#### Exercise prompt:
For this exercise, reproduce the entries below exactly, but only from the line containing "FATAL, WARNED. -/" through the line containing "BitVec.toNat, t.fatal, t.warned)", both included.

#### Information shown:

+++++

-- ==== Sys2Proof/Tests/Slice0.lean ====
section
/-! SUPPORT. The model's own tests. Expected values are those of 95_test_vectors (the vector or program is named at each
test) and of the encodings of 30_encoding R92, R94, written out by hand; the parameters are the test configuration of
95 section 2. The second half shows, for every obligation with hypotheses, states and operands that meet them. -/

namespace Sys2Proof.Machine.Tests

/-! ## The test configuration of 95 section 2 -/

def rgb (r g b : Nat) : Rgb := { r := BitVec.ofNat 8 r, g := BitVec.ofNat 8 g, b := BitVec.ofNat 8 b }

def px (r g b a : Nat) : Pixel :=
  { r := BitVec.ofNat 8 r, g := BitVec.ofNat 8 g, b := BitVec.ofNat 8 b, a := BitVec.ofNat 8 a }

/-- `THW`, in three rows of nine (G2: r, g, b levels 0, 128, 255). -/
def thw : Vector Rgb 27 :=
  #v[rgb 0 0 0, rgb 0 0 128, rgb 0 0 255, rgb 128 0 0, rgb 128 0 128,
    rgb 128 0 255, rgb 255 0 0, rgb 255 0 128, rgb 255 0 255, rgb 0 128 0,
    rgb 0 128 128, rgb 0 128 255, rgb 128 128 0, rgb 128 128 128, rgb 128 128 255,
    rgb 255 128 0, rgb 255 128 128, rgb 255 128 255, rgb 0 255 0, rgb 0 255 128,
    rgb 0 255 255, rgb 128 255 0, rgb 128 255 128, rgb 128 255 255, rgb 255 255 0,
    rgb 255 255 128, rgb 255 255 255]

/-- `TPAL` and `THW` with capacities 64 and 32 (stored as predecessors). -/
def tcfg : Params where
  pal0 := #v[rgb 0 0 0, rgb 0 0 128, rgb 0 0 255, rgb 128 0 0,
    rgb 128 0 128, rgb 128 0 255, rgb 255 0 0, rgb 255 0 128,
    rgb 255 0 255, rgb 0 128 0, rgb 0 128 128, rgb 0 128 255,
    rgb 128 128 0, rgb 128 128 128, rgb 128 128 255, rgb 255 128 0]
  pal1 := #v[rgb 0 0 128, rgb 255 255 0, rgb 0 255 255, rgb 255 0 0]
  pal2 := #v[rgb 0 0 0, rgb 255 255 255]
  hwcol := thw
  capGridPred := 63
  capDatPred := 31
  dupPolicy := .firstWins

/-- The elements `vs` from element 0. -/
def cells {α : Type} (vs : List α) : Buffer α := memWriteBlock [] vs

/-- The reset state with a grid size, a length and buffers. -/
def grid (w h len : Nat) (pix : List Pixel) (idx dat : List Nat) : State :=
  { State.reset with
    width := BitVec.ofNat 16 w
    height := BitVec.ofNat 16 h
    len := BitVec.ofNat 24 len
    mem :=
      { pix := cells pix, idx := cells (idx.map (BitVec.ofNat 4)), dat := cells (dat.map (BitVec.ofNat 8)),
        rgb := [] } }

/-- The state a result carries, if it is a next state. -/
def after : Result → Option State
  | .next t => some t
  | .fault _ => none
  | .refused _ => none

/-- What a test looks at: IDX, DAT, LEN, HEIGHT. -/
def shown (r : Result) : Option (List Nat × List Nat × Nat × Nat) :=
  (after r).map fun t =>
    (t.mem.idx.map fun c => c.2.toNat, t.mem.dat.map fun c => c.2.toNat, t.len.toNat, t.height.toNat)

/-- What an error or a warning leaves: LASTERR, ERRCNT, DIAG, FATAL, WARNED. -/
def record (r : Result) : Option (Nat × Nat × List Nat × Bool × Bool) :=
  (after r).map fun t => (t.lastErr.toNat, t.errCnt.toNat, t.diag.map BitVec.toNat, t.fatal, t.warned)

/-! ## Decoding: words written out from R92 and R94; one for each constructor -/

theorem test_decode_setw : decode 0b00010000000000000000000011001000 = .ok (.setw 200) := by decide
theorem test_decode_seth : decode 0b00100000000000001111111111111111 = .ok (.seth 65535) := by decide
theorem test_decode_setlen : decode 0b00110000100000000000000000000001 = .ok (.setlen 8388609) := by decide
theorem test_decode_setti : decode 0b01000000000000000000000000010011 = .ok (.setti true 3) := by decide
theorem test_decode_setti_off : decode 0b01000000000000000000000000000111 = .ok (.setti false 7) := by decide
theorem test_decode_setbg : decode 0b01010000000000000000000000101101 = .ok (.setbg true 13) := by decide
theorem test_decode_setink : decode 0b01100000000000000000001000011011 = .ok (.setink 2 27) := by decide
theorem test_decode_clrink : decode 0b01110000000000000000000000000000 = .ok (.clrink) := by decide
theorem test_decode_match0 : decode 0b10000000000000000000000000000000 = .ok (.match0) := by decide
theorem test_decode_match1 : decode 0b10000100000000000000000000000000 = .ok (.match1) := by decide
theorem test_decode_match2 : decode 0b10001000000000000000000000000000 = .ok (.match2) := by decide
theorem test_decode_match3 : decode 0b10001100000000000000000000000000 = .ok (.match3) := by decide
theorem test_decode_pack0 : decode 0b10010000000000000000000000000000 = .ok (.pack0) := by decide
theorem test_decode_pack1 : decode 0b10010100000000000000000000000000 = .ok (.pack1) := by decide
theorem test_decode_pack2 : decode 0b10011000000000000000000000000000 = .ok (.pack2) := by decide
theorem test_decode_pack3 : decode 0b10011100000000000000000000000000 = .ok (.pack3) := by decide
theorem test_decode_unpack0 : decode 0b10100000000000000000000000000000 = .ok (.unpack0) := by decide
theorem test_decode_unpack1 : decode 0b10100100000000000000000000000000 = .ok (.unpack1) := by decide
theorem test_decode_unpack2 : decode 0b10101000000000000000000000000000 = .ok (.unpack2) := by decide
theorem test_decode_unpack3 : decode 0b10101100000000000000000000000000 = .ok (.unpack3) := by decide
theorem test_decode_resolve : decode 0b10110000000000000000000000000000 = .ok (.resolve) := by decide

/-- Every word of 95 section 7 is refused by the decoder and by R96's table. -/
theorem test_illegal_words :
    ([0x00000000, 0xFFFFFFFF, 0xC0000000, 0xD0000000, 0xE0000000, 0xF0000000,
        0x00000001, 0x10010000, 0x14000003, 0x31000000, 0x40000020, 0x50000040,
        0x60001000, 0x60000120, 0x70000001, 0xB4000000, 0xBC000000, 0x81000000,
        0x80000001, 0x8C000001] : List Word).all
      (fun w => (decode w).toOption.isNone && !legalWord w) = true := by decide

theorem test_reject_reserved_op : decode 0xC0000000 = .error (.reservedOp 12) := by decide

theorem test_reject_must_be_zero : decode 0x8C000001 = .error (.mustBeZero 8) := by decide

/-- A legal word of every OP satisfies R96, M = 3 included (R97). -/
theorem test_legal_words :
    ([0x1000FFFF, 0x20000000, 0x30FFFFFF, 0x4000001F, 0x5000003F, 0x60000F1F, 0x70000000, 0x8C000000, 0x98000000,
        0xA4000000, 0xB0000000] : List Word).all legalWord = true := by decide

theorem test_decode_table_word : decodeTableWord 32 0x60000F1A = some (.setink 15 26) := by decide

/-! ## WellFormed -/

/-- The ill-formed lines: one for each range of R100 and R101. -/
theorem test_ill_formed_lines :
    [AsmLine.setw 65536, .seth 65536, .setlen 16777216, .setti 16, .setbg 32, .setink 16 0, .setink 0 32,
        .matchMode 4, .packMode 4, .unpackMode 4, .inkPair 16 0, .inkPair 0 32, .encodeMode 4, .decodeMode 4].all
      (fun l => !l.wellFormed && (assemble l).isNone) = true := by decide

/-- Each palette (R8): the test configuration's entries are distinct, and equal entries in any one palette are
refused. -/
theorem test_palettes_distinct :
    tcfg.palettesDistinct = true ∧
      Params.palettesDistinct { tcfg with pal0 := Vector.replicate 16 (rgb 1 2 3) } = false ∧
      Params.palettesDistinct { tcfg with pal1 := Vector.replicate 4 (rgb 1 2 3) } = false ∧
      Params.palettesDistinct { tcfg with pal2 := Vector.replicate 2 (rgb 1 2 3) } = false := by decide

/-- The assembler's text (R100, R101): lines of 95 section 8, and what it refuses. -/
theorem test_assembler_text :
    assembleText "SETTI 3".toList = some [0x40000013] ∧ assembleText "setw 0x3 ; width".toList = some [0x10000003] ∧
      assembleText "INK 1,24".toList = some [0x60000118] ∧
      assembleText "DECODE.1".toList = some [0xA4000000, 0xB0000000] ∧
      assembleText "SETTI off".toList = some [0x40000000] ∧ assembleText "SETW 65536".toList = none ∧
      assembleText "; nothing".toList = some [] := by decide

/-! ## The matcher (95 section 3) -/

/-- Vectors 3.1, 3.2 (a tie, the lower index wins) and 3.13 of mode 1, 3.3 and 3.4 of mode 2. -/
theorem test_nearest_ties :
    nearest tcfg .m1 (rgb 250 10 10) = (3, 225) ∧ nearest tcfg .m1 (rgb 128 255 128) = (1, 32513) ∧
      nearest tcfg .m1 (rgb 255 255 255) = (1, 65025) ∧ nearest tcfg .m2 (rgb 127 127 127) = (0, 48387) ∧
      nearest tcfg .m2 (rgb 128 128 128) = (1, 48387) := by decide

/-- Vectors 3.9, 3.10, 3.11 (an eight-way tie) and 3.18 of mode 0. -/
theorem test_nearest_mode0 :
    nearest tcfg .m0 (rgb 130 120 140) = (13, 212) ∧ nearest tcfg .m0 (rgb 255 255 255) = (14, 32258) ∧
      nearest tcfg .m0 (rgb 64 64 64) = (0, 12288) ∧ nearest tcfg .m0 (rgb 200 100 50) = (15, 6309) := by decide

+++++

#### Response box:
/-- What an error or a warning leaves: LASTERR, ERRCNT, DIAG, FATAL, WARNED. -/
def record (r : Result) : Option (Nat × Nat × List Nat × Bool × Bool) :=
  (after r).map fun t => (t.lastErr.toNat, t.errCnt.toNat, t.diag.map BitVec.toNat, t.fatal, t.warned)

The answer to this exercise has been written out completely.